Department of Internal Medicine, Bozyaka Training and Research Hospital, Izmir, Turkey.
Arch Gynecol Obstet. 2010 Mar;281(3):539-43. doi: 10.1007/s00404-009-1189-7. Epub 2009 Aug 5.
The present study was designed to determine the effect of oral contraceptives (OCP) and OCP plus spironolactone (Sp) on plasma soluble CD40L levels in polycystic ovary syndrome (PCOS) patients.
Fifty-six women with PCOS were randomized into two treatment protocols: ethinylestradiol + cyproterone acetate (2 mg, EE/CA; n = 28), and EE/CA with spironolactone (Sp; n = 28). Plasma sCD40L levels were measured before and after a 3-month treatment.
Before the initiation of treatment, the sCD40L levels were not significantly different between the groups [EE/CA (1.33 ng/mL) vs. EE/CA + Sp (1.23 ng/mL); P > 0.05]. In the post-treatment period, sCD40L concentrations were increased compared with pre-treatment values in the EE/CA and EE/CA + Sp groups (1.33 vs. 2.70 ng/mL, P = 0.011; and 1.23 vs. 2.41 ng/mL, P = 0.017; respectively).
Increased plasma concentrations of sCD40L are associated with OCP and OCP + Sp treatment regimens in PCOS patients.
本研究旨在探讨口服避孕药(OCP)和 OCP 加螺内酯(Sp)对多囊卵巢综合征(PCOS)患者血浆可溶性 CD40L 水平的影响。
56 名 PCOS 患者随机分为两组治疗方案:炔雌醇环丙孕酮(2mg,EE/CA;n = 28)和 EE/CA 加螺内酯(Sp;n = 28)。治疗前和治疗 3 个月后测量血浆 sCD40L 水平。

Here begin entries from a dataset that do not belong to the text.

-- ==== Sys2Proof/Machine/Transport.lean ====
section
/-!
DEFINITION. Sys2Proof/Machine/Transport.lean: the transport (R41 to R68): what a received packet must pass, opening and closing of PDCs, new packets and
retransmissions, acknowledgements and NACKs, timers, loss of light and key epochs
-/
namespace Sys2Proof.Machine

/-! ### Received packets (R41, R62, R63, R92) -/

/-- Nanoseconds of GTIME. -/
def now (s : State) : Nat := s.pkg.gtime.toNat

/-- The IO die of an Ethernet port. -/
def portDie (port : Nat) : Nat := port / 64

/-- Count a transport error at an IO die (R123, class 4). -/
def countError (s : State) (die : Nat) : State := countSource s (0x4000 + die) 1

/-- Is a packet of the epoch accepted from a peer (R63): the current one, the next one once its key is installed, and each
earlier one for 2 × RTOMAX after the switch away from it? -/
def epochAccepted (s : State) (peer : Nat) (epoch : BitVec 16) : Bool :=
  let e := getPeer s peer
  let d := getDomain s (peerSdom e).toNat
  let next := match d.next with
    | some (n, _) => n == epoch
    | none => false
  let old := d.old.any fun x =>
    x.1 == epoch && decide (now s ≤ x.2 + 2000 * (peerRtomax e).toNat) && !d.ended.contains (epoch, peer)
  d.epoch == epoch || next || old

/-- The peer that a received packet comes from: what is looped back names it, another is matched by its address. -/
def sourcePeer (s : State) (h : Header) (loop : Bool) : Option Nat :=
  if loop then (if peerValid (getPeer s h.port) then some h.port else none)
  else (tblFind (fun _ e => peerMatches e h.src h.ipv4) s.net.peers).map Prod.fst

/-- The Ethernet port that a record names: none for what is looped back. -/
def arrivalPort (h : Header) (loop : Bool) : Nat := if loop then 0 else h.port

/-- Is a frame of a payload of some bytes longer than the 4,352 bytes of R42; one of a chunk or less never is (log 12)? -/
def frameTooLong (size : Nat) : Bool := decide (4096 < size) && decide (4352 < Config.frameBytes size)

/-- What every received packet passes first: a frame longer than the maximum is none (log 12); its bytes are counted, and one that is not of this transport is no concern of
it; from no valid peer, for a function that is not implemented, unauthenticated, or of a stale epoch, it is dropped and
counted (R41, R62, R63, R123). -/
def admitHeader (s : State) (h : Header) (loop : Bool) (size : Nat) : State × Option Nat :=
  if !loop && (!((getPort s h.port).up && decide (h.port < 128)) || frameTooLong size) then (s, none)
  else
    let s1 := if loop then s else countSource s (0x2000 + h.port) (Config.frameBytes size)
    if !loop && h.udp != s.pkg.udpPort then (s1, none)
    else
      match sourcePeer s h loop with
      | none => (countError s1 (portDie h.port), none)
      | some peer =>
        let good := h.known && decide (h.mode.toNat < 4) && (loop || (h.intact && epochAccepted s peer h.epoch))
        if good then (s1, some peer) else (countError s1 (if loop then 0 else portDie h.port), none)

/-- The input that an arrival brings: one from the wire, or entry n of what is looped back, which leaves it. -/
def arrivalOf (s : State) : State × Input × Bool :=
  match s.input with
  | .loop n =>
    match s.net.loop[n]? with
    | some i => ({ s with net := { s.net with loop := removeAt s.net.loop n } }, i, true)
    | none => (s, .none, true)
  | i => (s, i, false)

/-! ### PDCs (R44 to R46) -/

/-- The PDC that holds an identity. -/
def findPdc (s : State) (ctx : BitVec 12) (peer : Nat) (mode : BitVec 4) : Option Nat :=
  (tblFind (fun _ p => p.state != 0 && p.ctx == ctx && p.peer == BitVec.ofNat 16 peer && p.mode == mode) s.net.pdcs).map
    Prod.fst

/-- A free index: any of them, by a free choice (R44, log 7). -/
def freePdc (s : State) : Option Nat :=
  let c := Config.choose s.tick 65536 % 65536
  (firstIndex (fun i => (getPdc s ((c + i) % 65536)).state == 0) 0 65536).map fun i => (c + i) % 65536

/-- The entry of a PDC that opens (R45). -/
def openedPdc (s : State) (ctx : BitVec 12) (peer : Nat) (mode : BitVec 4) : Pdc :=
  let e := getPeer s peer
  { pdcEmpty with
    nextPsn := peerPsn0 e
    unaPsn := peerPsn0 e
    peer := BitVec.ofNat 16 peer
    pset := peerPset e
    cwnd := peerCwnd e
    rtous := peerRtous e
    sdom := peerSdom e
    ctx := ctx
    mode := mode
    state := pdcOpen
    ccacks := 8
    ccus := 2
    entry := e
    est := true
    lastUse := now s
    ccsigAt := now s }

/-- Open a PDC for an identity (R44, R46); with no usable path entry it is in NOPATH (R49). -/
def openPdc (s : State) (ctx : BitVec 12) (peer : Nat) (mode : BitVec 4) : State × Option Nat :=
  match freePdc s with
  | none => (s, none)
  | some n =>
    (settlePdc { modPdc s n (fun _ => openedPdc s ctx peer mode) with tick := s.tick + 1 } n, some n)

/-- The PDC of a receiver (R46, R53, R94): it opens at the first valid packet, with the starting PSN that the packet names
or else its own PSN; one that has FAILED accepts nothing. With no index free the packet is dropped, uncounted and unanswered:
R44 speaks of the initiator only (DESIGN CHOICE, log 47). -/
def receiverPdc (s : State) (h : Header) (peer : Nat) : State × Option Nat :=
  let begin_ := fun (s : State) (n : Nat) =>
    modPdc s n fun p =>
      { p with
        lastUse := now s
        rxOpen := true
        expected := if p.rxOpen then p.expected else h.est.getD h.psn }
  match findPdc s h.ctx peer h.mode with
  | some n => if (getPdc s n).state = pdcFailed then (s, none) else (begin_ s n, some n)
  | none =>
    match openPdc s h.ctx peer h.mode with
    | (s1, some n) => (begin_ s1 n, some n)
    | (s1, none) => (s1, none)

/-! ### Answers of a receiver (R53, R55, R100) -/

/-- The credit that a PDC grants when RCCC is in force, against the RCBs that its packets have reached (R58, R61). -/
def grantedCredit (s : State) (n : Nat) : State × Nat :=
  let p := getPdc s n
  if peerRccc p.entry then
    let (s1, m) := grantRcbs s p.feeds
    (s1, min 65535 m)
  else (s, 0)

/-- Send the acknowledgements that a PDC has gathered, with the credit that it grants, and marked where a packet of theirs
carried an ECN mark (R42, R59). -/
def flushAcks (s : State) (n : Nat) : State :=
  let p := getPdc s n
  if p.acks.isEmpty then s
  else
    let (s1, credit) := grantedCredit s n
    sendBody (modPdc s1 n fun p => { p with acks := [], ackEcn := false }) n (.answer p.acks credit p.ackEcn)

/-- Grant credit again to the senders of RCB i, in an acknowledgement of its own (R258). -/
def regrantRcb (s : State) (i : Nat) : State :=
  let to_ := (tblKeys s.net.pdcs).filter fun n =>
    let p := getPdc s n
    p.state != 0 && p.state != pdcFailed && peerRccc p.entry && p.feeds.contains i
  to_.foldl (fun s n =>
    let (s1, credit) := grantRcb s i
    if credit = 0 then s1 else sendBody s1 n (.answer [] (min 65535 credit) false)) s

/-- Answer a PSN: acknowledgements gather, at most 4 (R53); a NACK is sent at once. UUD answers nothing. -/
def answerPsn (s : State) (n : Nat) (psn : BitVec 32) (ecn : Bool) (a : Answer) : State :=
  let p := getPdc s n
  if p.mode = 3 then s
  else
    match a with
    | .nack .. => sendBody s n (.answer [(psn, a)] 0 false)
    | .ack _ =>
      let s1 := modPdc s n fun p =>
        { p with
          acks := p.acks ++ [(psn, a)]
          ackEcn := p.ackEcn || ecn
          ackSince := if p.acks.isEmpty then now s else p.ackSince }
      if 4 ≤ (getPdc s1 n).acks.length then flushAcks s1 n else s1

/-- Does an answer accept its ROD packet (R53)? -/
def accepts : Answer → Bool
  | .ack _ => true
  | .nack r _ _ => r == 5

治疗前,两组 sCD40L 水平无显著差异[EE/CA(1.33ng/mL)与 EE/CA+Sp(1.23ng/mL);P>0.05]。在治疗后期间,与治疗前相比,EE/CA 和 EE/CA+Sp 组的 sCD40L 浓度均升高(1.33 与 2.70ng/mL,P = 0.011;1.23 与 2.41ng/mL,P = 0.017)。
PCOS 患者中,血浆可溶性 CD40L 浓度的升高与 OCP 和 OCP+Sp 治疗方案有关。